Begründung der Behörde: Zweifel an der Fahreignung wegen möglicher psychischer Erkrankung und nicht vorgelegtes Gutachten
Die Fahrerlaubnisbehörde begründete den Entzug der Fahrerlaubnis mit Zweifeln an der Fahreignung der Antragstellerin. Rechtsgrundlage hierfür sind § 3 Abs. 1 Satz 1 des Straßenverkehrsgesetzes (StVG) in Verbindung mit § 46 Abs. 1 Satz 1 der Fahrerlaubnis-Verordnung (FeV). Nach diesen Vorschriften muss die Behörde die Fahrerlaubnis entziehen, wenn sich jemand als ungeeignet zum Führen von Kraftfahrzeugen erweist.

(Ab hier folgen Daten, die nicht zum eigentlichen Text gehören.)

/-- The words of an instruction, primary word first; none for a step without an encoding. -/
def encode : Instr → List Nat
  | .launchPacket _ => []
  | .launchDispatch _ => []
  | .install _ => []
  | .eventSend _ => []
  | .teamPlacement _ => []
  | .clauseFill _ => []
  | .textPageVerify _ => []
  | .roundRobinTurn _ => []
  | .yieldDeferralEnd _ => []
  | .variableLatencyResult _ => []
  | .memoryAccessReturn _ => []
  | .copyReturn _ => []
  | .parkedAccessReplay _ => []
  | .rcopyLanding _ => []
  | .putLanding _ => []
  | .heldPutDelivery _ => []
  | .tileDelivery _ => []
  | .accumulatorWrite _ => []
  | .barrierTimeout _ => []
  | .waitvReread _ => []
  | .teamSwap _ => []
  | .swapRestore _ => []
  | .groupEnd _ => []
  | .launchComplete _ => []
  | .collapse _ => []
  | .eccError _ => []
  | .clusterCheckDrain _ => []
  | .thermalTrip _ => []
  | .powerOn _ => []
  | .tileStopSave _ => []
  | .wheyEntry _ => []
  | .saveSeal _ => []
  | .tileRestore _ => []
  | .inFieldScanTest _ => []
  | .scanDrainEnd _ => []
  | .scanPatternRunEnd _ => []
  | .scanTestAbort _ => []
  | .tileStart _ => []
  | .migrateMove _ => []
  | .migrateProtect _ => []
  | .migrateReplicate _ => []
  | .resetCompleteEvent _ => []
  | .dieResetComplete _ => []
  | .clauseHeader o =>
    [2 ^ 31 + 0x7F * 2 ^ 23 + o.wait.toNat * 2 ^ 11 + flagCode o.rflag * 2 ^ 7 + flagCode o.sflag * 2 ^ 3 + o.yield.val]
  | .addI32 o => o.words 0x01
  | .addI32Imm o => o.words 0x01
  | .subI32 o => o.words 0x02
  | .subI32Imm o => o.words 0x02
  | .mulI32 o => o.words 0x03
  | .mulI32Imm o => o.words 0x03
  | .mulhiI32 o => o.words 0x04
  | .mulhiI32Imm o => o.words 0x04
  | .mulhiN32 o => o.words 0x05
  | .mulhiN32Imm o => o.words 0x05
  | .minI32 o => o.words 0x06
  | .minI32Imm o => o.words 0x06
  | .maxI32 o => o.words 0x07
  | .maxI32Imm o => o.words 0x07
  | .minN32 o => o.words 0x08
  | .minN32Imm o => o.words 0x08
  | .maxN32 o => o.words 0x09
  | .maxN32Imm o => o.words 0x09
  | .and o => o.words 0x0A
  | .andImm o => o.words 0x0A
  | .or o => o.words 0x0B
  | .orImm o => o.words 0x0B
  | .xor o => o.words 0x0C
  | .xorImm o => o.words 0x0C
  | .andn o => o.words 0x0D
  | .andnImm o => o.words 0x0D
  | .shl o => o.words 0x0E
  | .shlImm o => o.words 0x0E
  | .shrN32 o => o.words 0x0F
  | .shrN32Imm o => o.words 0x0F
  | .shrI32 o => o.words 0x10
  | .shrI32Imm o => o.words 0x10
  | .rol o => o.words 0x11
  | .rolImm o => o.words 0x11
  | .popc o => o.words 0x12
  | .clz o => o.words 0x13
  | .brev o => o.words 0x14
  | .mov o => o.words 0x15
  | .movImm o => [laneWord 1 0x15 o.d 0 0 o.g 0, o.imm.toNat]
  | .absI32 o => o.words 0x16
  | .negI32 o => o.words 0x17
  | .seteqI32 o => o.words 0x18
  | .seteqI32Imm o => o.words 0x18
  | .setneI32 o => o.words 0x19
  | .setneI32Imm o => o.words 0x19
  | .setltI32 o => o.words 0x1A
  | .setltI32Imm o => o.words 0x1A
  | .setleI32 o => o.words 0x1B
  | .setleI32Imm o => o.words 0x1B
  | .setltN32 o => o.words 0x1C
  | .setltN32Imm o => o.words 0x1C
  | .setleN32 o => o.words 0x1D
  | .setleN32Imm o => o.words 0x1D
  | .setgtI32 o => o.words 0x1E
  | .setgtI32Imm o => o.words 0x1E
  | .setgtN32 o => o.words 0x1F
  | .setgtN32Imm o => o.words 0x1F
  | .pmov o => o.words 0x20
  | .pnot o => o.words 0x21
  | .pand o => o.words 0x22
  | .por o => o.words 0x23
  | .pxor o => o.words 0x24
  | .ptoi o => [laneWord 0 0x25 o.d o.pa 0 o.g 0]
  | .lid o => [laneWord 0 0x26 o.d o.sel.code 0 o.g 0]
  | .addTyped o => o.words 0x28
  | .subTyped o => o.words 0x29
  | .mulTyped o => o.words 0x2A
  | .mad o => [laneWord 1 0x2B o.d o.a o.b o.g 0, tWord o.c o.t 0 o.rm o.sat 0]
  | .minTyped o => o.words 0x2C 0
  | .maxTyped o => o.words 0x2D 0
  | .setcc o => [laneWord 1 0x2E o.pd o.a o.b o.g 0, tWord 0 o.t 0 .mode false o.cc.code]
  | .shlTyped o => o.words 0x2F 0
  | .shrTyped o => o.words 0x2F 1
  | .negTyped o => o.words 0x30
  | .absTyped o => o.words 0x31
  | .div o => o.words 0x32
  | .sqrt o => [laneWord 1 0x33 o.d o.a 0 o.g 0, tWord 0 o.t 0 o.rm o.sat 0]
  | .cvt o => [laneWord 1 0x34 o.d o.a 0 o.g 0, tWord 0 o.t o.u.code o.rm o.sat 0]
  | .rndi o => [laneWord 1 0x35 o.d o.a 0 o.g 0, tWord 0 o.t 0 o.rm false 0]
  | .fclass o => o.words 0x36
  | .sin o => o.words 0x38
  | .cos o => o.words 0x39
  | .rcp o => o.words 0x3A
  | .rsq o => o.words 0x3B
  | .exp2 o => o.words 0x3C
  | .log2 o => o.words 0x3D
  | .dp4 o => [laneWord 1 0x3E o.d o.a o.b o.g 0, tWord o.c .i32 o.u.code .mode o.sat 0]
  | .shfl o => o.words 0x40
  | .swap o => [laneWord 0 0x41 o.d o.a o.m o.g 0]
  | .bcast o => o.words 0x42
  | .bcastImm o => o.words 0x42
  | .rot o => o.words 0x43
  | .rotImm o => o.words 0x43
  | .prmt o => [laneWord 1 0x44 o.d o.a o.b o.g 0, tWord o.c .i8 0 .mode false 0]
  | .pack o => o.words 0x45
  | .ld o => [laneWord 1 0x48 o.d o.a 0 o.g 0, mWord 0 o.t.code o.ord o.scope 0 .mode false 0]
  | .st o => [laneWord 1 0x49 0 o.a o.b o.g 0, mWord 0 o.t.code o.ord o.scope 0 .mode false 0]
  | .atom o => [laneWord 1 0x4A o.d o.a o.b o.g 0, mWord 0 o.t.code o.ord o.scope o.op.code o.rm false 0]
  | .cas o => [laneWord 1 0x4B o.d o.a o.b o.g 0, mWord o.c o.t.code o.ord o.scope 0 .mode false 0]
  | .deposit o => [laneWord 0 0x58 0 o.a o.b o.g 0]
  | .mma o => o.words 0x50
  | .mmv o => [laneWord 1 0x51 o.d o.a 0 o.g (if o.k then 1 else 0), xWord o.fb o.sbm 1 o.nv]
  | .mmas o => o.words 0x52
  | .smovI32 o => o.words 0x01
  | .smovI32Imm o => o.words 0x01
  | .saddI32 o => o.words 0x02
  | .saddI32Imm o => o.words 0x02
  | .ssubI32 o => o.words 0x03
  | .ssubI32Imm o => o.words 0x03
  | .smulI32 o => o.words 0x04
  | .smulI32Imm o => o.words 0x04
  | .smulhiI32 o => o.words 0x05
  | .smulhiI32Imm o => o.words 0x05
  | .smulhiN32 o => o.words 0x06
  | .smulhiN32Imm o => o.words 0x06
  | .sminI32 o => o.words 0x07
  | .sminI32Imm o => o.words 0x07
  | .smaxI32 o => o.words 0x08
  | .smaxI32Imm o => o.words 0x08
  | .sshl o => o.words 0x09
  | .sshlImm o => o.words 0x09
  | .sshrN32 o => o.words 0x0A
  | .sshrN32Imm o => o.words 0x0A
  | .sshrI32 o => o.words 0x0B
  | .sshrI32Imm o => o.words 0x0B
  | .sand o => o.words 0x0C
  | .sandImm o => o.words 0x0C
  | .sor o => o.words 0x0D
  | .sorImm o => o.words 0x0D
  | .sxor o => o.words 0x0E
  | .sxorImm o => o.words 0x0E
  | .sandn o => o.words 0x0F
  | .sandnImm o => o.words 0x0F
  | .sminN32 o => o.words 0x10
  | .sminN32Imm o => o.words 0x10
  | .smaxN32 o => o.words 0x11
  | .smaxN32Imm o => o.words 0x11
  | .spopc o => o.words 0x12
  | .sclz o => o.words 0x13
  | .scmpI32 o => [sclWord 0 0x14 o.d o.a o.b (o.cc.code + 5)]
  | .scmpI32Imm o => [sclWord 1 0x14 o.d o.a 0 (o.cc.code + 5), o.imm.toNat]
  | .smovI64 o => o.words 0x18
  | .smovI64Imm o => o.words 0x18
  | .saddI64 o => o.words 0x19
  | .saddI64Imm o => o.words 0x19
  | .ssubI64 o => o.words 0x1A
  | .ssubI64Imm o => o.words 0x1A
  | .smulI64 o => o.words 0x1B
  | .smulI64Imm o => o.words 0x1B
  | .sshlN64 o => o.words 0x1C
  | .sshlN64Imm o => o.words 0x1C
  | .sshrN64 o => o.words 0x1D
  | .sshrN64Imm o => o.words 0x1D
  | .scmpI64 o => [sclWord 0 0x1E o.d o.a o.b (o.cc.code + 5)]
  | .bra o => [sclWord 1 0x20 0 o.cc.fields.2.1 o.cc.fields.2.2 o.cc.fields.1, o.disp.toNat]
  | .call o => [sclWord 1 0x21 o.d 0 o.w 0, o.disp.toNat]
  | .ret o => saWords 0x22 o
  | .join o => saWords 0x23 o
  | .msplit o => [sclWord 0 0x24 o.d 0 0 (o.p.val + if o.neg then 8 else 0)]
  | .melse o => saWords 0x25 o
  | .splane o => saWords 0x27 o
  | .smodeRd o => [sclWord 0 0x2A o 0 0 0]
  | .smodeWr o => [sclWord 0 0x2A 0 o 0 1]
  | .smodeClr o => [sclWord 0 0x2A o 0 0 2]
  | .smodeRm o => [sclWord 0 0x2A 0 o 0 3]
  | .sid o => [sclWord 0 0x2B o.d 0 0 o.sel.code]
  | .ldarg o => [sclWord 1 0x2C o.d 0 0 0, 4 * o.off.val]
  | .sigchk n => [sclWord 1 0x2D 0 0 0 0, n.toNat]
  | .trap n => [sclWord 1 0x2F 0 0 0 0, n.toNat]
  | .mark n => [sclWord 1 0x49 0 0 0 0, n.toNat]
  | .patchreq o => saWords 0x4A o
  | .tclk o => saWords 0x4B o
  | .sysrd o => o.words 0x4C
  | .syswr o => [sclWord 0 0x4D 0 o.d o.a 0]
  | .sld o => [sclWord 1 0x30 o.d o.a 0 0, mWord 0 o.t.code o.ord o.scope 0 .mode false 0]
  | .sst o => [sclWord 1 0x31 0 o.a o.b 0, mWord 0 o.t.code o.ord o.scope 0 .mode false 0]
  | .satom o => [sclWord 1 0x32 o.d o.a o.b 0, mWord 0 o.t.code o.ord o.scope o.op.code o.rm false 0]
  | .scas o => [sclWord 1 0x33 o.d o.a o.b 0, mWord o.c o.t.code o.ord o.scope 0 .mode false 0]
  | .fence o => [sclWord 1 0x34 0 0 0 0, mWord 0 0 o.ord o.scope 0 .mode false o.classes.toNat]
  | .waitp o => [sclWord 0 0x35 0 o.a 0 o.path.code]
  | .waitv o => [sclWord 1 0x36 o.d o.a o.b 0, mWord 0 o.t.code o.ord o.scope o.cc.code .mode false 0]
  | .waitvm o => [sclWord 1 0x4E o.d o.a o.b 0, mWord o.c o.t.code o.ord o.scope o.cc.code .mode false 0]
  | .bar o => [sclWord 1 0x37 o.d 0 0 0, o.timeout.toNat * 2 ^ 16 + (o.count.val + 1) * 2 ^ 4 + o.barrier.val]
  | .cpin o => o.copyWords 0x38
  | .cpout o => o.copyWords 0x39
  | .gather o => [sclWord 1 0x3A o.d o.a o.b 0, mWord o.c 0 .relaxed .grp 0 .mode false 0]
  | .xpand o => [sclWord 1 0x3B o.d o.a o.b 0, mWord o.c o.t.code .relaxed .grp 0 o.rm o.sat 0]
  | .rcopy o => o.words 0x3C
  | .put o => o.words 0x3D
  | .stream o => [sclWord 1 0x3E 0 o 0 0, mWord 0 0 .relaxed .grp 0 .mode false 0]
  | .vatset o => saWords 0x40 o
  | .relaunch o => saWords 0x41 o
  | .bulkDataIngress _ => []
  | .spillFillComplete _ => []
  | .lateSourceRead _ => []
  | .patchVersioned => []
  | .patchInPlace => []
  | .accessControlEntryWrite => []
  | .partitionDescriptorWrite => []
  | .partitionControlWrite => []
  | .scratchpadAllocationWrite => []
  | .rootTableWrite => []
  | .keySlotLoad => []
  | .faultRingWrite => []
  | .traceRingWrite => []
  | .swapPolicySet => []
  | .coreRetireGrantSet => []
  | .invalidateRange => []
  | .partitionReset => []
  | .dieReset => []
  | .clusterRebuild => []
  | .clusterRelease => []
  | .debugResume => []
  | .debugStep => []
  | .debugTerminate => []
  | .patchSubmit => []
  | .powerLimitSet => []
  | .counterRead => []
  | .attestationReport => []
  | .thermalResume => []
  | .journalClear => []
  | .ownerEndpointChange => []
  | .dieOutOfService => []
  | .migrationSubmit => []
  | .splinterPoolSet => []
  | .swapPoolSet => []
  | .unknownOp => []
  | .regang => [sclWord 0 0x26 0 0 0 0]
  | .yield => [sclWord 0 0x28 0 0 0 0]
  | .exit => [sclWord 0 0x29 0 0 0 0]
  | .ienter => [sclWord 0 0x2E 0 0 0 0]
  | .brk => [sclWord 0 0x48 0 0 0 0]
  | .powerLoss => []

/-- The bytes of an instruction in memory. -/
def encodeBytes (i : Instr) : List Byte := (encode i).flatMap wordBytes

/-- A row of the table that has an encoding. -/
def Instr.encodable (i : Instr) : Bool := !(encode i).isEmpty

end Sys2Proof
end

Konkret hatte die Behörde die Fahrerin aufgefordert, ein Gutachten eines Facharztes für Psychiatrie mit verkehrsmedizinischer Zusatzqualifikation beizubringen. Anlass für diese Anordnung waren der Behörde neu bekannt gewordene und aktenkundige Feststellungen aus den Jahren 2023 und 2024 sowie ärztliche Stellungnahmen vom 21. August 2024 und 17. Juli 2024. Diese Informationen begründeten nach Ansicht der Behörde den hinreichenden Verdacht auf eine psychische Erkrankung, die die Fahreignung beeinträchtigen könnte.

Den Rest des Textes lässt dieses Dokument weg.